:: RECORDS PROVIDED ::
/-! ### Trackers, queues, translation (08, 09, 10) -/

/-- TRK_CTRL. -/
def wrTrkCtrl : RegFun := fun _ v be s =>
  let r := mergeBytes (packFields [(0, 16, s.trk.respTimeout.toNat), (16, 16, s.trk.atomicRetain.toNat)]) v be
  some { s with trk := { s.trk with respTimeout := BitVec.ofNat 16 (fld r 0 16), atomicRetain := BitVec.ofNat 16 (fld r 16 16) } }

/-- Q_IRQ: VECTOR (14). -/
def wrQIrq (k : QueueNo) : RegFun := fun par v be s =>
  if !ownerOk (queuePart s k) par then none
  else some (modQueue k (fun q => { q with vector := if be.getLsbD 0 then BitVec.ofNat 4 (fld v 0 4) else q.vector }) s)

/-- XLT_CTRL: XLT_TIMEOUT. -/
def wrXltCtrl : RegFun := fun _ v be s =>
  some { s with xlt := { s.xlt with timeout := BitVec.ofNat 14 (fld (mergeBytes (s.xlt.timeout.setWidth 64) v be) 0 14) } }

/-! ### The Vat (13) -/

/-- VAT_MARCH: MODE, and RUN under R372 and R374. -/
def wrVatMarch : RegFun := fun _ v be s =>
  if !s.fur.directed then none
  else if !be.getLsbD 0 then some s
  else
    let mode := bitOf v.toNat 1
    if bitOf v.toNat 0 && !marchAllowed mode s then none
    else
      let s := { s with vat := { s.vat with mode := mode } }
      some (if bitOf v.toNat 0 then startMarch mode s else s)

/-- VAT_WIN_ADDR. -/
def wrWinAddr : RegFun := fun _ v be s =>
  let r := mergeBytes (packFields [(3, 22, s.vat.winAddr.toNat)]) v be
  some { s with vat := { s.vat with winAddr := BitVec.ofNat 22 (fld r 3 22) } }

/-! ### Partitions and interrupts (14) -/

def partNo (p : Nat) : PartNo := ⟨p % 16, Nat.mod_lt _ (by decide)⟩

/-- PAR_CTRL: ENGINE_RESET (14 R400). -/
def wrParCtrl : RegFun := fun _ v be s => some (if be.getLsbD 0 && bitOf v.toNat 0 then (orderEngineReset s).2 else s)

/-- PAR_STATE: RESET (14 R398). -/
def wrParState (p : PartNo) : RegFun := fun _ v be s => some (if be.getLsbD 0 && bitOf v.toNat 2 then (orderPartReset p s).2 else s)

/-- PAR_IRQ_MAP. -/
def wrIrqMap (p : PartNo) : RegFun := fun par v be s =>
  if !ownerOk (some p) par then none
  else some (modPart p (fun x =>
    let old := packFields [(0, 4, x.faultVec.toNat), (4, 4, x.invVec.toNat), (8, 4, x.errorVec.toNat), (12, 4, x.resetVec.toNat)]
    let r := mergeBytes old v be
    { x with
      faultVec := BitVec.ofNat 4 (fld r 0 4), invVec := BitVec.ofNat 4 (fld r 4 4)
      errorVec := BitVec.ofNat 4 (fld r 8 4), resetVec := BitVec.ofNat 4 (fld r 12 4) }) s)

/-- IRQ_VEC_ADDR: a message that may now be made is (14 R383, R386). -/
def wrVecAddr (p v : PartNo) : RegFun := fun _ x be s =>
  some (tryMessage p v (modVec p v (fun t => { t with addr := mergeBytes t.addr x be }) s))
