-- ==== Sys2Proof/Machine/CmdEngines.lean ====
section
/-! DEFINITION. The commands of the Headbox, the Beaters and the Vat (11, 12, 13). -/

namespace Sys2Proof.Machine

/-- RING_STEP_START (11 R318). -/
def execRingStepStart (plan : Fin 16) (level : Fin 3) (ring : Fin 4) (s : State) : Host.Outcome State Fault Refusal :=
  act (doRingStep plan level ring) s

/-- PIECE_SEND (11 R321, 12 R352). -/
def execPieceSend (plan : Fin 16) (level : Fin 3) (x : SendObs) (s : State) : Host.Outcome State Fault Refusal :=
  act (doPieceSend plan level x.ring x.wm) s

/-- CREDIT_REPEAT_TIMER (11 R322). -/
def execCreditRepeatTimer (plan : Fin 16) (level : Fin 3) (ring : Fin 4) (s : State) : Host.Outcome State Fault Refusal :=
  act (doCreditRepeat plan level ring) s

/-- BEATER_PIECE_DONE (12 R337). -/
def execBeaterPieceDone (beater : Fin 8) (obs : BeatObs) (s : State) : Host.Outcome State Fault Refusal :=
  act (doBeaterPieceDone beater obs) s

/-- RECOMPUTE_DONE (12 R354). -/
def execRecomputeDone (beater : Fin 8) (obs : BeatObs) (s : State) : Host.Outcome State Fault Refusal :=
  act (doRecomputeDone beater obs) s

/-- STEP_LIMIT_EXPIRY (11 R327). -/
def execStepLimitExpiry (plan : Fin 16) (s : State) : Host.Outcome State Fault Refusal :=
  act (doStepLimit plan) s

/-- FAULT_STALL_EXPIRY (15 R416). -/
def execFaultStallExpiry (plan : Fin 16) (s : State) : Host.Outcome State Fault Refusal :=
  act (doFaultStall plan) s

/-- SCRUB_ROW (13 R371). -/
def execScrubRow (errs : List VatErr) (s : State) : Host.Outcome State Fault Refusal :=
  act (doScrubRow errs) s

/-- VAT_MARCH: a write of that register (13 R374). -/
def execVatMarch (a : RegAcc) (s : State) : Host.Outcome State Fault Refusal :=
  act (cmdWrite 0xA00028 a) s

/-- MARCH_COMPLETE (13 R373). -/
def execMarchComplete (failed : BitVec 50) (us : BitVec 16) (s : State) : Host.Outcome State Fault Refusal :=
  act (doMarchComplete failed us) s

/-- VAT_WIN_ADDR: a write of that register (13 R377). -/
def execVatWinAddr (a : RegAcc) (s : State) : Host.Outcome State Fault Refusal :=
  act (cmdWrite 0xA00300 a) s

/-- VAT_WIN_DATA: an access to the window (13 R377). -/
def execVatWinData (isWrite : Bool) (a : RegAcc) (s : State) : Host.Outcome State Fault Refusal :=
  act (if isWrite then cmdWrite offWinData a else cmdRead offWinData a.par) s

/-- BTR_SELFTEST: a write of that register (12 R357). -/
def execBtrSelftest (a : RegAcc) (s : State) : Host.Outcome State Fault Refusal :=
  act (cmdWrite 0x901030 a) s

/-- SELF_TEST_COMPLETE (12 R357). -/
def execSelfTestComplete (passed : BitVec 8) (us : BitVec 16) (s : State) : Host.Outcome State Fault Refusal :=
  act (doSelfTestComplete passed us) s

end Sys2Proof.Machine
end

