-- ==== Sys2Proof/Machine/Core.lean ====
section
/-! DEFINITION. The host's view of the machine. -/

def Sys2Proof.core : Host.Core := { State := Sys2Proof.Machine.State, Fault := Sys2Proof.Machine.Fault, Refusal := Sys2Proof.Machine.Refusal, step := Sys2Proof.Machine.step, reset := Sys2Proof.Machine.State.reset }
end

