/-- O49: READ, WRITE, FILL and CONT at the target.  A request of wrong form is answered MALFORMED, one without a window, key
or right, or on a draining endpoint, RIGHTS; one that passes is admitted behind the earlier ones with its memory accesses. A
WRITE of more than 192 bytes opens a run; CONT carries on the run with the next number and the right length, completes it
with the last bytes, and is discarded otherwise, the run closing when its table word cannot be corrected. The gap's end
closes a run incomplete.  (08 R208; 08 R209; 08 R211; 08 R212; 08 R214) -/
def Obligations.RequestsAreCheckedAndAdmitted : Prop :=
  (∀ (c : Instr) (s u : State) (a : Arrival) (m : Msg), Arrives c a m s u → c = .read a m ∨ c = .write a m ∨ c = .fillMessage a m →
    (formOk m = false → Runs c s (refuse m stMalformed u)) ∧
    (formOk m = true → admits u = false ∨ checkWindow u m = none → Runs c s (refuse m stRights u))) ∧
  (∀ (s u : State) (a : Arrival) (m : Msg) (w : Nat), Arrives (.read a m) a m s u → formOk m = true → admits u = true → checkWindow u m = some w →
    Runs (.read a m) s (pumpTargets (admitOp m .read w
      (if (winOf u w).counter then [] else spanParts u (winPa (winOf u w) m.addr.toNat) m.length.toNat 0 []) true u))) ∧
  (∀ (s u : State) (a : Arrival) (m : Msg) (w : Nat), Arrives (.fillMessage a m) a m s u → formOk m = true → admits u = true →
    checkWindow u m = some w → Runs (.fillMessage a m) s (pumpTargets (admitOp m .write w
      (spanParts u (winPa (winOf u w) m.addr.toNat) m.length.toNat 0 (upTo m.length.toNat (fun i => m.data.getD (i % 16) 0))) true u))) ∧
  (∀ (s u x : State) (a : Arrival) (m : Msg) (w : Nat), Arrives (.write a m) a m s u → formOk m = true → admits u = true →
    checkWindow u m = some w → runOfKey u m.source m.tag = none →
    x = admitOp m .write w (spanParts u (winPa (winOf u w) m.addr.toNat) (min m.length.toNat 192) 0 (m.data.take (min m.length.toNat 192)))
      (decide (m.length.toNat ≤ 192)) u →
    (m.length.toNat ≤ 192 → Runs (.write a m) s (pumpTargets x)) ∧
    (192 < m.length.toNat → Runs (.write a m) s (pumpTargets (countTrk (fun t => { t with openRuns := t.openRuns ++
      [{ source := m.source, tag := m.tag, pa := winPa (winOf u w) m.addr.toNat, length := m.length.toNat
         got := 192, next := 1, window := w, op := u.trk.nextId }] }) x)))) ∧
  (∀ (s u : State) (a : Arrival) (m : Msg), Arrives (.cont a m) a m s u →
    (runOfKey u m.source m.tag = none → Runs (.cont a m) s (strayCont m u)) ∧
    (∀ r x, runOfKey u m.source m.tag = some r →
      readRam (.openRun m.source m.tag) { cls := 0, sev := 2, unitKind := 5, addr := srcEp m } u = (true, x) →
      Runs (.cont a m) s (strayCont m (closeRun r x))) ∧
    (∀ r x, runOfKey u m.source m.tag = some r →
      readRam (.openRun m.source m.tag) { cls := 0, sev := 2, unitKind := 5, addr := srcEp m } u = (false, x) →
      m.aux.toNat ≠ r.next → Runs (.cont a m) s (strayCont m x)) ∧
    (∀ r x, runOfKey u m.source m.tag = some r →
      readRam (.openRun m.source m.tag) { cls := 0, sev := 2, unitKind := 5, addr := srcEp m } u = (false, x) →
      m.aux.toNat = r.next → r.got < r.length → r.length ≤ r.got + 224 →
      m.dslots.toNat = slotsFor (r.length - r.got) →
      Runs (.cont a m) s (pumpTargets (countTrk (fun k => { k with openRuns := k.openRuns.filter (fun x => x != r) })
        (modTarget r.op (fun o => { o with
          waiting := o.waiting ++ spanParts x (r.pa + r.got) (r.length - r.got) r.got (m.data.take (r.length - r.got))
          complete := true }) x)))) ∧
    (∀ r x, runOfKey u m.source m.tag = some r →
      readRam (.openRun m.source m.tag) { cls := 0, sev := 2, unitKind := 5, addr := srcEp m } u = (false, x) → m.aux.toNat = r.next → r.got + 224 < r.length → m.dslots = 14 →
      Runs (.cont a m) s (pumpTargets (countTrk (fun k => { k with
          openRuns := k.openRuns.map (fun x => if x = r then { x with got := x.got + 224, next := x.next + 1 } else x) })
        (modTarget r.op (fun o => { o with
          waiting := o.waiting ++ spanParts x (r.pa + r.got) 224 r.got (m.data.take 224), complete := false }) x))))) ∧
  (∀ (s : State) (src tag : BitVec 32), live s = true →
    (runOfKey s src tag = none → Runs (.openRunGapExpiry src tag) s s) ∧
    (∀ r, runOfKey s src tag = some r → Runs (.openRunGapExpiry src tag) s (pumpTargets
      (modTarget r.op (fun o => { o with complete := true, silent := true }) (countTrk (fun k => { k with
        openRuns := k.openRuns.filter (fun x => x != r), gapCloses := satInc k.gapCloses }) s)))))

/-- O50: ATOMIC, RELEASE and the replay table.  An ATOMIC that passes the checks reserves an entry and is admitted; one found
in the table is answered from it; a reissue on a fresh or draining table is answered AMBIGUOUS; one waits while the table is
full. RELEASE and the entry's expiry free an entry whose result is stored, and only that. The new values of ADD, SWAP,
compare-swap and AND are as R218 gives them.  (08 R212; 08 R218; 08 R233; 08 R234; 08 R235) -/
def Obligations.AtomicsRunOnceAndAreReplayed : Prop :=
  (∀ (s u : State) (a : Arrival) (m : Msg), Arrives (.atomic a m) a m s u → mustStall s m = false → s.trk.stalled = [] →
    (formOk m = false → Runs (.atomic a m) s (refuse m stMalformed u)) ∧
    (∀ e, formOk m = true → replayOf u m = some e → Runs (.atomic a m) s (replayHit e m u)) ∧
    (formOk m = true → replayOf u m = none → answersAmbiguous u m = true → Runs (.atomic a m) s (sendAmbiguous m u)) ∧
    (formOk m = true → replayOf u m = none → answersAmbiguous u m = false → admits u = false ∨ checkWindow u m = none →
      Runs (.atomic a m) s (refuse m stRights u)) ∧
    (∀ w, formOk m = true → replayOf u m = none → answersAmbiguous u m = false → admits u = true → checkWindow u m = some w →
      Runs (.atomic a m) s (pumpTargets (admitOp m .atomic w [] true (reserveEntry m u))))) ∧
  (∀ (s u : State) (a : Arrival) (m : Msg), Arrives (.atomic a m) a m s u → mustStall s m = true →
    (s.trk.stalled.contains (a, m) = true → Runs (.atomic a m) s s) ∧
    (s.trk.stalled.contains (a, m) = false → Runs (.atomic a m) s (countTrk (fun k => { k with
      stalled := k.stalled ++ [(a, m)], fullStalls := satInc k.fullStalls }) s))) ∧
  (∀ (s : State) (e : ReplayEntry) (m : Msg), e.done = true → replayHit e m s =
    sendOrDrop .steward (atomicResultMsg (countTrk (fun k => { k with hits := satInc k.hits }) s) m e.status e.old.toNat)
      (countTrk (fun k => { k with hits := satInc k.hits }) s)) ∧
  (∀ (s u : State) (a : Arrival) (m : Msg), Arrives (.release a m) a m s u →
    Runs (.release a m) s (retryStalled (freeEntry m.source m.tag u))) ∧
  (∀ (s : State) (src tag : BitVec 32), live s = true →
    (s.trk.replay.any (fun e => e.source == src && e.tag == tag && e.done) = true →
      Runs (.replayEntryExpiry src tag) s (retryStalled (freeEntry src tag (countTrk (fun k => { k with expiries := satInc k.expiries }) s)))) ∧
    (s.trk.replay.any (fun e => e.source == src && e.tag == tag && e.done) = false →
      Runs (.replayEntryExpiry src tag) s (retryStalled s))) ∧
  (∀ (s : State) (src tag : BitVec 32) (e : ReplayEntry), e ∈ (freeEntry src tag s).trk.replay ↔
    e ∈ s.trk.replay ∧ ¬(e.source = src ∧ e.tag = tag ∧ e.done = true)) ∧
  (∀ (w m v c : Nat) (attr : Byte), w = 8 * atomicWidth attr →
    (bitsOf attr.toNat 0 4 = 0 → atomicNew attr m v c = (m + v) % 2 ^ w) ∧
    (bitsOf attr.toNat 0 4 = 5 → atomicNew attr m v c = v) ∧
    (bitsOf attr.toNat 0 4 = 6 → atomicNew attr m v c = if m = c then v else m) ∧
    (bitsOf attr.toNat 0 4 = 7 → atomicNew attr m v c = Nat.land m v))

/-- O51: ACK, READ_DATA, ATOMIC_RESULT and the response timeout.  A response whose tracker is not in use, or with another
GEN, is discarded and counted in LATE_DISCARDS; one whose tracker's word holds an uncorrectable error loses its tracker; one
with a reserved status or from another endpoint is a bad response. ACK completes a write with its status; READ_DATA pieces
join until the read is whole; ATOMIC_RESULT OK releases the target's entry and completes with the old value. RESPONSE_TIMEOUT
of a request that has been sent reissues it or completes it with TIMEOUT; one held back is left (log entry 22).  (08 R223; 08
R224; 08 R225; 08 R227; 08 R229; 08 R231; 08 R239) -/
def Obligations.ResponsesCompleteTheirTracker : Prop :=
  (∀ (c : Instr) (s u : State) (a : Arrival) (m : Msg), Arrives c a m s u → c = .ack a m ∨ c = .readData a m ∨ c = .atomicResult a m →
    (answeredTracker u m = none → Runs c s (countTrk (fun k => { k with lateDiscards := satInc k.lateDiscards }) u)) ∧
    (∀ t v, answeredTracker u m = some t → responseTracker t u = (true, v) → Runs c s (loseTracker t v)) ∧
    (∀ t v, answeredTracker u m = some t → responseTracker t u = (false, v) → m.opcode ≠ opReadData → responseStatus m.aux = false →
      Runs c s (badResponse a v)) ∧
    (∀ t v, answeredTracker u m = some t → responseTracker t u = (false, v) → m.opcode = opReadData ∨ m.aux ≠ stUnreachable →
      srcEp m ≠ t.target.toNat → Runs c s (badResponse a v))) ∧
  (∀ (s u v : State) (a : Arrival) (m : Msg) (t : Tracker), Arrives (.ack a m) a m s u → answeredTracker u m = some t → responseTracker t u = (false, v) →
    m.opcode = opAck → responseStatus m.aux = true → m.dslots = 0 → trkOp t = opWrite ∨ trkOp t = opFill → srcEp m = t.target.toNat →
    t.readInst = none → ¬(m.aux = stUnreachable ∧ t.reissued = true) → Runs (.ack a m) s (completeTracker t m.aux [] v)) ∧
  (∀ (s u v : State) (a : Arrival) (m : Msg) (t : Tracker) (ps : Tab (List Byte)), Arrives (.readData a m) a m s u → answeredTracker u m = some t → responseTracker t u = (false, v) →
    srcEp m = t.target.toNat → trkOp t = opRead → 224 * m.aux.toNat < trkLength t →
    m.dslots.toNat = slotsFor (pieceLen (trkLength t) m.aux.toNat) →
    (otherInstance t m = true → Runs (.readData a m) s v) ∧
    (otherInstance t m = false → ps = tabSet [] m.aux.toNat (m.data.take (pieceLen (trkLength t) m.aux.toNat)) t.pieces →
      (ps.length * 224 < trkLength t → Runs (.readData a m) s
        (modTracker t.index (fun t => { t with pieces := ps, readInst := some (reissueOf m.flags) }) v)) ∧
      (trkLength t ≤ ps.length * 224 → Runs (.readData a m) s (completeTracker t stOk (ps.flatMap (·.2)) v)))) ∧
  (∀ (s u v : State) (a : Arrival) (m : Msg) (t : Tracker), Arrives (.atomicResult a m) a m s u → answeredTracker u m = some t → responseTracker t u = (false, v) →
    srcEp m = t.target.toNat → trkOp t = opAtomic → m.aux = stOk → m.dslots = 1 → t.readInst = none →
    Runs (.atomicResult a m) s (completeTracker t stOk (m.data.take 16) (sendOrDrop (.own t.part) (releaseMsg v t) v))) ∧
  (∀ (s : State) (i : Fin 131072), live s = true →
    (trackerOf s i = none → Runs (.responseTimeout i) s s) ∧
    (∀ t, trackerOf s i = some t →
      (s.trk.held.contains i.val = true ∨ (isWriting t = true ∧ t.lost = true ∧ mayReissue s t = true) → Runs (.responseTimeout i) s s) ∧
      (s.trk.held.contains i.val = false → isWriting t = false ∨ t.lost = false ∨ mayReissue s t = false →
        Runs (.responseTimeout i) s (afterTracker (timeOut t s))))) ∧
  (∀ (s : State) (t : Tracker), isAperStore t = true ∨ mayReissue s t = false →
    timeOut t s = finishTracker t stTimeout [] (countTrk (fun k => { k with timeouts := satInc k.timeouts }) s))
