/-- Settles O52: a message by the sub-rings it may be for, then by its round, then by the piece it names.  Which bits of AUX and TAG hold
the halves of LIMIT, the match without a PKEY, and COLL_ABORT as the taker of reserved opcodes are the model's choices (log entries 90,
83 and 14). -/
theorem collectiveMessagesFindTheirSubRing : Obligations.CollectiveMessagesFindTheirSubRing := by
  refine ⟨fun s u a m xs h hxs => ?opens, fun s u a m h stray => ?noCont,
    fun s u a m k l r off x v h hxs hx hv hl hn hf ho => ?cont, fun s u a m xs h hxs => ?credit, fun s u a m ks h hc hks => ?abort,
    fun s u a m h hc => ?reserved⟩
  case opens =>
    subst hxs
    have run {w : State} : takeCollOpen a m u = w → Runs (.collOpen a m) s w := runs_arrival h rfl (exec_collOpen a m s)
    refine ⟨fun stray => run (takeCollOpen_of_none stray), fun k l r rest x seq found hx hs => ?_⟩
    exact ⟨fun other => run (takeCollOpen_of_otherRound found other), fun round old => run (takeCollOpen_of_landed found round hx hs old),
      fun size round near new given expected within length =>
        run (takeCollOpen_of_scheduled found round hx hs near new given expected within length)⟩
  case noCont => exact runs_arrival h rfl (exec_collCont a m s) (takeCollCont_of_none stray)
  case cont => exact runs_arrival h rfl (exec_collCont a m s) (takeCollCont_of_landing hxs hx hv hl hn hf ho)
  case credit =>
    subst hxs
    have run {w : State} : takeCollCredit m u = w → Runs (.collCredit a m) s w := runs_arrival h rfl (exec_collCredit a m s)
    exact ⟨fun stray => run (takeCollCredit_of_none stray), fun k l r rest x lim found hx hm =>
      ⟨fun other => run ((takeCollCredit_of_cons found hx hm).trans (if_pos other)),
        fun round => run ((takeCollCredit_of_cons found hx hm).trans (if_neg (not_not_intro round)))⟩⟩
  case abort =>
    subst hks
    have run {w : State} (hw : takeCollAbort m u = w) : Runs (.collAbort a m) s w :=
      runs_arrival h rfl (exec_collAbort a m s) ((congrFun (if_pos hc) u).trans hw)
    exact ⟨fun stray => run (takeCollAbort_of_none stray), fun k rest found =>
      ⟨fun other => run ((takeCollAbort_of_cons found).trans (if_pos other)),
        fun round => run ((takeCollAbort_of_cons found).trans (if_neg (not_not_intro round)))⟩⟩
  case reserved => exact runs_arrival h rfl (exec_collAbort a m s) (congrFun (if_neg hc) u)

end Sys2Proof.Machine

/-! PROOFS. Ring steps, credits, sent pieces, the attempts of Beaters, and the limits of a plan (11 R317, R318, R321, R322, R327; 12 R337,
R352 to R355; 15 R416; log entry 117). -/

namespace Sys2Proof.Machine

/-! ### Ring steps, credits and limits (11 R318, R322, R327; 15 R416) -/

section
variable {s : State} {k l r : Nat}

/-- An operation whose counters have come starts. -/
theorem doRingStep_of_ready (hp : (planOf s k).state = 2) (hl : l < levels (planOf s k).defn)
    (hr : (ringsOf (planOf s k).defn).contains r = true) (ho : (ringAt (planOf s k) l r).op < opCount (planOf s k).defn)
    (hs : (ringAt (planOf s k) l r).started = false) (hc : opReady s (planOf s k) l r = true) :
    doRingStep k l r s = touchRing k l r (modRing k l r (fun x => { x with started := true, sends := 0, takes := 0 }) s) :=
  if_pos ⟨hp, hl, hr, ho, hs, hc⟩

/-- Without a running plan, in an operation that has started, and until its counters have come none starts. -/
theorem doRingStep_of_not (h : (planOf s k).state ≠ 2 ∨ (ringAt (planOf s k) l r).started = true ∨ opReady s (planOf s k) l r = false) :
    doRingStep k l r s = s := by
  refine if_neg fun ⟨running, _, _, _, waits, ready⟩ => ?_
  rcases h with h | h | h
  · exact h running
  · exact Bool.false_ne_true (waits.symm.trans h)
  · exact Bool.false_ne_true (h.symm.trans ready)

/-- The credit of a sub-ring that holds no piece is repeated. -/
theorem doCreditRepeat_of_empty (hp : (planOf s k).state = 2) (hl : l < levels (planOf s k).defn)
    (hr : (ringsOf (planOf s k).defn).contains r = true) (he : (ringAt (planOf s k) l r).pieces = []) :
    doCreditRepeat k l r s = sendCredit k l r s := if_pos ⟨hp, hl, hr, he⟩

/-- Without a running plan, and while pieces are held, it is not. -/
theorem doCreditRepeat_of_not (h : (planOf s k).state ≠ 2 ∨ (ringAt (planOf s k) l r).pieces ≠ []) : doCreditRepeat k l r s = s :=
  if_neg fun ⟨running, _, _, empty⟩ => h.elim (· running) (· empty)

/-- A plan with a step limit ends at it. -/
theorem doStepLimit_of_limit (hp : (planOf s k).state = 2) (hn : (planOf s k).defn.stepLimit ≠ 0) :
    doStepLimit k s = endPlan k stTimeout (countHbx (fun h => { h with stepLimits := satInc h.stepLimits }) s) := if_pos ⟨hp, hn⟩

/-- Without a running plan, and without a limit, there is none to reach. -/
theorem doStepLimit_of_not (h : (planOf s k).state ≠ 2 ∨ (planOf s k).defn.stepLimit = 0) : doStepLimit k s = s :=
  if_neg fun ⟨running, limited⟩ => h.elim (· running) limited

/-- Without a running plan there is no fault stall. -/
theorem doFaultStall_of_not (h : (planOf s k).state ≠ 2) : doFaultStall k s = s := if_neg fun stalled => h stalled.1

/-- A fault stall is counted and logged, and halts the queue. -/
theorem doFaultStall_of_stalled {t : State} (hp : (planOf s k).state = 2) (hq : (queueOf s (planOf s k).queue).state = qSwitchedOut)
    (hf : (planOf s k).faulted ≠ [])
    (ht : t = logErr
      { cls := clsHang, sev := 3, part := (planOf s k).part, unitKind := 8, ctx := (planOf s k).ctx, queue := (planOf s k).queue, cause := 4 }
      { s with err := { s.err with faultStalls := satInc s.err.faultStalls } }) :
    doFaultStall k s = (haltByCommand (planOf s k).queue false t).getD t := by
  subst ht
  exact if_pos ⟨hp, hq, hf⟩

end
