-- ==== Sys2Proof/Word.lean ====
section
/-! DEFINITION. The words of the demo machine: registers and addresses of `XLEN` = 64 bits (spec/00_scope.md R6,
R11), bytes of 8 bits (spec/20_memory.md R40) and parcels of 16 bits (spec/00_scope.md R13). -/

namespace Sys2Proof

/-- A 64-bit value: the contents of a general register, or a logical address held in `pc` (R21, R23). -/
abbrev Word := BitVec 64

/-- One byte of memory (R40). -/
abbrev Byte := BitVec 8

/-- A parcel: a 16-bit unit of the instruction stream (R13). -/
abbrev Parcel := BitVec 16

end Sys2Proof
end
:::
EXERCISE DESCRIPTION:
What is needed is an exact copy of the lines above, from the one containing "(∀ r, runOfKey" through the one containing "openRuns := k.openRuns.filter (fun x => x != r), gapCloses", with nothing added.

RESULT OF THIS TASK:
    (∀ r, runOfKey s src tag = some r → Runs (.openRunGapExpiry src tag) s (pumpTargets
      (modTarget r.op (fun o => { o with complete := true, silent := true }) (countTrk (fun k => { k with
        openRuns := k.openRuns.filter (fun x => x != r), gapCloses := satInc k.gapCloses }) s)))))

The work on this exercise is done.